Saturday, 26 September 2009

Breaking the consensus on cuts

At the Labour Party conference, LEAP and the LRC will be handing out a flyer-briefing 'Cutting our way to defeat? There is an alternative'. Read more about this and download the flyer from the LRC website.

On Sunday, as Labour Party conference (well, rally) kicks off, so does the Jobs, Education, Peace demo supported by PCS, NUT, UCU, NUJ, Stop the War, Right to Work and Unite Against Fascism. Mark Serwotka, PCS General Secretary, will tell the rally:

"The main political parties have forged a damaging consensus on public sector cuts when it was the greed of the City that caused the financial crisis."

Quite right. The demo is also on the front page of today's Morning Star under the heading 'Lobby Labour to save our public services'.

Friday, 25 September 2009

Convention of the Left



LEAP is backing the Convention of the Left in Brighton which takes place tomorrow, Saturday 26th September.
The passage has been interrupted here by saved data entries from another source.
/-- A write of membership: not while a group write of the group awaits its seam or its commit (R26). -/
def memberWrite (s : State) (g k v : Nat) : Nat × State :=
  if (s.net.pend.any fun p => isImage p.index && imageGroup p.index == g)
      || (s.arm.group == some g && (s.arm.queued || s.arm.state == 1 || s.arm.state == 2)) then (stBusy, s)
  else plainWrite s (0x3200 + g) k v

/-- A breaker curve object is staged until APPLY (R204). -/
def stageCurve (s : State) (c sub v : Nat) : Nat × State :=
  mirrored (stOK, { s with net := { s.net with staged := tput s.net.staged (c * 256 + sub) v } }) (0x3500 + c) sub v

/-- A write of GPIO registers (R404, R405). -/
def gpioWrite (s : State) (sub v : Nat) : Nat × State :=
  let w := BitVec.ofNat 32 v
  let g := s.gpio
  match sub with
  | 1 => (stOK, { s with gpio := { g with dir := gpioPut false g.dir w } })
  | 2 => (stOK, { s with gpio := { g with dir := gpioPut true g.dir w } })
  | 3 => (stOK, { s with gpio := { g with out := gpioPut false g.out w } })
  | 4 => (stOK, { s with gpio := { g with out := gpioPut true g.out w } })
  | 13 => gpioSet s false w
  | 14 => gpioSet s true w
  | 15 => gpioClr s false w
  | 16 => gpioClr s true w
  | _ => if 7 ≤ sub ∧ sub ≤ 12 then gpioFunc s (sub - 7) w else (stOK, s)

/-- Writes below 0x2000. -/
def effect1000 (s : State) (ix sub v : Nat) : Nat × State :=
  let w := BitVec.ofNat 32 v
  match ix, sub with
  | 0x1100, 7 => closeWrite s v
  | 0x1130, 1 => hushWrite s v
  | 0x1020, 4 => sleepWrite s v
  | 0x1020, 5 => wakeWrite s v
  | 0x1020, 7 => bootStickyWrite s w
  | 0x1800, 6 => activateWrite s v
  | 0x1800, 7 => confirmWrite s v
  | 0x1800, 10 => floorWrite s v
  | 0x1810, 2 => feLoadWrite s v
  | _, _ => if 0x1808 ≤ ix ∧ ix < 0x180D then dlAbortWrite s (ix - 0x1808) v else plainWrite s ix sub v

/-- Writes from 0x2000 to 0x23FF. -/
def effect2000 (s : State) (ix sub v : Nat) : Nat × State :=
  let w := BitVec.ofNat 32 v
  match ix, sub with
  | 0x2000, 9 => wheelStickyWrite s w
  | 0x2140, 4 => arrayStickyWrite s w
  | 0x2101, 3 => if v = 0 then (stOK, s) else mirrored (loadStartNow s) ix sub v
  | 0x2101, 6 => if v = 0 then (stOK, s) else mirrored (commitNow s) ix sub v
  | 0x2300, 1 => summaryWrite s w
  | 0x2310, 1 => if v = 0 then (stOK, s) else withRelease (clearController s v) 2 0
  | 0x2310, 2 => withRelease (clearSleeve s v) 1 v
  | 0x2310, 3 => withRelease (clearPort s v) 0 v
  | 0x2310, 4 => clearGroupWrite s v
  | 0x23F0, 1 => seqCmd s v
  | 0x23F0, 9 => seqStickyWrite s w
  | 0x2200, 14 => pairStickyWrite s w
  | 0x2201, 3 => handoverWrite s v
  | 0x2201, 5 => withdrawWrite s v
  | _, _ =>
    if 0x2160 ≤ ix ∧ ix < 0x2180 then sleeveStickyWrite s (ix - 0x2160) w
    else if 0x2180 ≤ ix ∧ ix < 0x21A0 then engFlagsWrite s (32 * (ix - 0x2180) + (sub - 1)) v
    else plainWrite s ix sub v

/-- Writes from 0x2400 to 0x27FF. -/
def effect2400 (s : State) (ix sub v : Nat) : Nat × State :=
  let w := BitVec.ofNat 32 v
  match ix, sub with
  | 0x2500, 16 => flowStickyWrite s w
  | 0x2501, 1 => mirrored (xferWrite s v) ix sub v
  | 0x2505, 3 => capSelectWrite s v
  | 0x26F0, 1 => let r := plainWrite s ix sub v; (r.1, if r.1 = stOK then hostCharge r.2 else r.2)
  | 0x26F0, 2 => let r := plainWrite s ix sub v; (r.1, if r.1 = stOK then hostCharge r.2 else r.2)
  | 0x26F0, 12 => kickWrite s v
  | 0x26F0, 15 => mirrored (shipWrite s v) ix sub v
  | 0x26F0, 20 => shelfStickyWrite s w
  | _, _ =>
    if ix < 0x2500 then stepWrite s (ix - 0x2400) sub v
    else if 0x2600 ≤ ix ∧ ix < 0x2620 ∧ sub = 10 then mirrored (packResetWrite s (ix - 0x2600) v) ix sub v
    else if 0x2600 ≤ ix ∧ ix < 0x2620 ∧ sub = 28 then packStickyWrite s (ix - 0x2600) w
    else plainWrite s ix sub v

/-- Writes of a timer channel (R391, R396, R397). -/
def timerWrite (s : State) (t sub v : Nat) : Nat × State :=
  let w := BitVec.ofNat 32 v
  match sub with
  | 1 => timerCtrlWrite s t w
  | 2 => countWrite s t w
  | 3 => preloadWrite s t false w
  | 4 => preloadWrite s t true w
  | _ => timerStickyWrite s t w

/-- Writes from 0x2800 to 0x2FFF. -/
def effect2800 (s : State) (ix sub v : Nat) : Nat × State :=
  let w := BitVec.ofNat 32 v
  match ix, sub with
  | 0x2800, 7 => (stOK, s)
  | 0x2800, 12 => recStickyWrite s w
  | 0x2810, 5 => traceNowWrite s v
  | 0x2810, 8 => releaseWrite s v
  | 0x2820, 1 => freezeWrite s v
  | 0x29C0, k => gpioWrite s k v
  | _, _ =>
    if 0x2900 ≤ ix ∧ ix < 0x2910 then
      (if sub = 4 then twStickyWrite s (ix - 0x2900) w else twCtrlWrite s (ix - 0x2900) sub w)
    else if 0x2940 ≤ ix ∧ ix < 0x2980 then timerWrite s (ix - 0x2940) sub v
    else if 0x2980 ≤ ix ∧ ix < 0x2990 ∧ sub = 3 then senseStickyWrite s (ix - 0x2980) w
    else plainWrite s ix sub v

/-- Writes of a port's configuration (R195, R198, R216, R220). -/
def effect3100 (s : State) (n sub v : Nat) : Nat × State :=
  if sub = 1 then mirrored (portCmd s n v) (0x3100 + n) sub v
  else if sub = 0x1B then snapWrite s n v
  else if 9 ≤ sub ∧ sub ≤ 0x0C then
    let st := relPort s n sub v
    if st ≠ stOK then (st, s)
    else
      let r := pathWrite s [n] sub v
      (r.1, if r.1 = stOK then mirrorConfig r.2 (0x3100 + n) sub v else r.2)
  else plainWrite s (0x3100 + n) sub v

/-- The effect of a write, and its status from RANGE on. -/
def effect (s : State) (ix sub v : Nat) : Nat × State :=
  if ix < 0x2000 then effect1000 s ix sub v
  else if ix < 0x2400 then effect2000 s ix sub v
  else if ix < 0x2800 then effect2400 s ix sub v
  else if ix < 0x3000 then effect2800 s ix sub v
  else if ix < 0x3100 then
    (if sub = 4 then portStickyWrite s (ix - 0x3000) (BitVec.ofNat 32 v)
     else thermStickyWrite s (ix - 0x3000) (BitVec.ofNat 32 v))
  else if ix < 0x3200 then effect3100 s (ix - 0x3100) sub v
  else if ix < 0x3300 then memberWrite s (ix - 0x3200) sub v
  else if 0x3500 ≤ ix ∧ ix < 0x3510 then
    (if sub = 0x13 then mirrored (applyWrite s (ix - 0x3500) v) ix sub v else stageCurve s (ix - 0x3500) sub v)
  else if ix = 0x6080 then foldWrite s v
  else (stOK, s)

/-! ### Group writes (R342 to R344) -/

/-- A far-end path object (R195). -/
def isPath (sub : Nat) : Bool := decide (9 ≤ sub) && decide (sub ≤ 0x0C)

/-- Status of a group write's object for one member. -/
def memberStatus (s : State) (sub v n : Nat) : Nat :=
  if sub = 0xF4 then stOK
  else if isPath sub then relPort s n sub v
  else (effect3100 s n sub v).1

/-- TELEM_SET to a far end: a stream begins or ends; DECIMATE and SOURCE are free, since no rule states them (R181, R187). -/
def telemSetMsg (s : State) (n q : Nat) (on : Bool) : State :=
  let r := Config.freeWord s.draws
  let w := Config.freeWord (s.draws + 1)
  sendMsg { s with draws := s.draws + 2 } n 0 6 (leBytes 1 q ++ leBytes 1 (b2n on) ++ leBytes 2 (r.toNat % 65536) ++ wordBytes w)

/-- TELEM_MASK takes effect: each stream whose bit changes is enabled or disabled at the far end, by a unit with authority
(R164, R187). -/
def telemMaskNow (s : State) (n old v : Nat) : State :=
  if !commands s then s
  else ((List.range 8).filter fun k => old.testBit k != v.testBit k).foldl (fun s k =>
    telemSetMsg s n (k + 6) (v.testBit k)) s

/-- Replaces the results of a group. -/
def setRes (s : State) (g : Nat) (r : GroupRes) : State := { s with net := { s.net with gres := tput s.net.gres g r } }

/-- A write of a group image (R342). -/
def groupWrite (s : State) (ix sub v : Nat) : Nat × State :=
  let g := imageGroup ix
  let ms := members s g
  let old := tget {} s.net.gres g
  match ms.find? fun n => memberStatus s sub v n != stOK with
  | some n =>
    (stGroup, setRes s g { old with
      written := [], late := [], failPort := n, failStatus := memberStatus s sub v n, target := sub })
  | none =>
    let res : GroupRes :=
      { written := [], late := [], failPort := 0xFFFF, failStatus := 0, target := sub,
        applySeam := s.wheel.seam + BitVec.ofNat 32 (1 + skipNow s) }
    if isPath sub then
      let r := pathWrite s ms sub v
      if r.1 ≠ stOK then (r.1, s)
      else
        let t := setRes r.2 g { res with written := ms }
        let t := if t.arm.queued then { t with arm := { t.arm with group := some g } } else t
        mirrored (stOK, t) ix sub v
    else
      let t := if sub = 1 then forAll ms (fun s n => queueCmd s n v) s else s
      mirrored (stOK, queueWrite (setRes t g res) ix sub v) ix sub v

/-! ### What a seam applies -/

/-- A value takes effect at its seam. -/
def applyOne (s : State) (ix sub v : Nat) : State :=
  let t := setCfg s ix sub v
  if 0x2600 ≤ ix ∧ ix < 0x2620 ∧ sub = 1 then bindNow t (ix - 0x2600) v
  else if ix = 0x2810 ∧ sub = 2 then traceLenNow t v
  else if 0x3100 ≤ ix ∧ ix < 0x3200 ∧ sub = 0x10 then marginNow t (ix - 0x3100) v
  else if 0x3100 ≤ ix ∧ ix < 0x3200 ∧ sub = 0x20 ∧ v = 0 then disablePort t (ix - 0x3100)
  else if 0x3100 ≤ ix ∧ ix < 0x3200 ∧ sub = 0x24 then telemMaskNow t (ix - 0x3100) (cfg s ix sub) v
  else t

/-- A group write at its seam for one member that passes the checks again. -/
def applyMember (s : State) (sub v n : Nat) : State :=
  if sub = 1 then s
  else if sub = 0xF4 then (portStickyWrite s n (BitVec.ofNat 32 v)).2
  else if sub = 0x1B then (if v = 0 then s else snapNow s n)
  else applyOne s (0x3100 + n) sub v

/-- A group write at its seam: members that no longer meet a condition are left unchanged (R343). -/
def applyGroup (s : State) (p : PendWrite) : State :=
  let g := imageGroup p.index
  let ms := members s g
  let ok := ms.filter fun n => memberStatus s p.sub p.value n == stOK
  let late := ms.filter fun n => memberStatus s p.sub p.value n != stOK
  let s := forAll ok (fun s n => applyMember s p.sub p.value n) s
  let s := if p.sub = 1 then
      forAll late (fun s n => updCtl s n fun c => { c with pend := c.pend.filter fun x => x != (p.value, 0) }) s
    else s
  setRes s g { tget {} s.net.gres g with written := ok, late := late, applySeam := s.wheel.seam }

/-- The writes that a seam applies, in the order of their acceptance (R27, R35). -/
def applyPend (s : State) : State :=
  let due := s.net.pend.filter fun p => p.skip == 0
  let later := (s.net.pend.filter fun p => p.skip != 0).map fun p => { p with skip := p.skip - 1 }
  let s := { s with net := { s.net with pend := later } }
  due.foldl (fun s p => if isImage p.index then applyGroup s p else applyOne s p.index p.sub p.value) s

/-! ### The checks of a write in order (R351) -/

/-- The Collar's server, or that of the recovery ROM, runs (R412, R422). -/
def serverRuns (s : State) : Bool := (collarRuns s || s.boot.recovery) && !inReset s

/-- STATE for every write of this object in the present state or role (R314, R377, R424). -/
def gated (s : State) (ix sub : Nat) : Bool :=
  s.boot.frozen || (s.boot.asleep && !(ix == 0x1020 && sub == 5))
    || (!commands s && !s.boot.recovery && !(decide (ix < 0x1300) || (decide (0x1800 ≤ ix) && decide (ix < 0x1900))
      || (decide (0x2200 ≤ ix) && decide (ix < 0x2300))))

/-- A write of an exported parameter (R127, R134). -/
def paramWrite (s : State) (p : Param) (v : Nat) : Nat × State :=
  if !paramInRange p v then (stRange, s)
  else if s.pat.shadowState == 2 then (stBusy, s)
  else mirrored (stOK, queueParam s p.index p.sub v) p.index p.sub v

/-- The effect of a write whose object, access and type are right; STATE of the controller or role comes after RANGE and
before every other refusal. -/
def rightWrite (s : State) (ix sub v : Nat) : Nat × State :=
  let r := match paramAt s ix sub with
    | some p => paramWrite s p v
    | none =>
      let v := dropReserved ix sub v
      if isImage ix then groupWrite s ix sub v else effect s ix sub v
  if r.1 = stRange then r else if gated s ix sub then (stState, s) else r

/-- A write of a number to an object (R351). -/
def objWrite (s : State) (lvl : Level) (ix sub v : Nat) : Nat × State :=
  let a := accessStatus s lvl ix sub true
  if a ≠ stOK then (a, s)
  else match rowHere s ix sub with
    | none => (stNoSub, s)
    | some r =>
      if 11 ≤ r.ty ∨ (r.ty = 1 ∧ 1 < v) then (stType, s)
      else if !rngOk r v then (stRange, s)
      else rightWrite s ix sub v

/-- Bytes of a number type (R327). -/
def typeSize (ty : Nat) : Nat :=
  match ty with
  | 1 | 2 | 6 => 1
  | 3 | 7 => 2
  | 4 | 8 | 10 => 4
  | 5 | 9 => 8
  | _ => 0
The morning plenary kicks off with a discussion on the economy 'The Economic Situation - and Our Response'. Among those contributing are LEAP Chair John McDonnell MP, Prem Sikka and Gordon Nardell.

The Labour Land Campaign is also hosting a lunchtime discussion on Land Value Tax led by Heather Wetzel (Labour Land Campaign Trade Union Liaison Officer) and Jerry Jones (author of LLC pamphlet, 'Land Value … for public benefit') at 1:15pm.

It all takes place at the Brighthelm Community Centre, North Road, Brighton, BN1 1YD. See map here. It's just a 5 minute walk from Brighton station.

Tuesday, 22 September 2009

ILO G20 report, and the UK

The ILO has published a report in advance of the G20 summit in Pittsburgh later this week. The report, Protecting people, promoting jobs: A survey of country employment and social protection policy responses to the global economic crisis, compares measures taken by 54 countries in the wake of the global recession. It makes interesting reading.

Apologies for being a bit nationalistic, but here in short is what it shows about the UK:
  • UK unemployment is slightly below the G20 average of 8.5%
  • However, UK unemployment has risen more quickly in the last year than on average: up 38% here, compared to the average of 29.6%
  • We are one of the select few countries where manufacturing has fallen more than 10% in the last year - alongside the US, Spain and Canada
  • Of the countries that have had similar declines in GDP to the UK (i.e. more than 4%) only Spain has also had such a "sharp" increase in unemployment. Germany, Italy and Japan have all managed to stop job losses rising so quickly with comparable GDP drops.
The report also shows that many countries have done more to expand welfare programmes: for instance France, Germany, Italy, Netherlands, Hungary, Japan and Canada have all increased the coverage of unemployment benefits - Canada, the US and the Czech Republic have all increased the value of unemployment benefit; Japan and the Netherlands have introduced measures to protect migrant workers.

My favourite graph though is on page 20 of the report about comparable fiscal stimulus packages for 2008-10. Here the UK is well below the average, committing only 1% of GDP, compared with over 1.5% in Denmark, Germany, Finland, Sweden, New Zealand and Spain; and over 2% in Canada, Japan, Australia, the US and South Korea.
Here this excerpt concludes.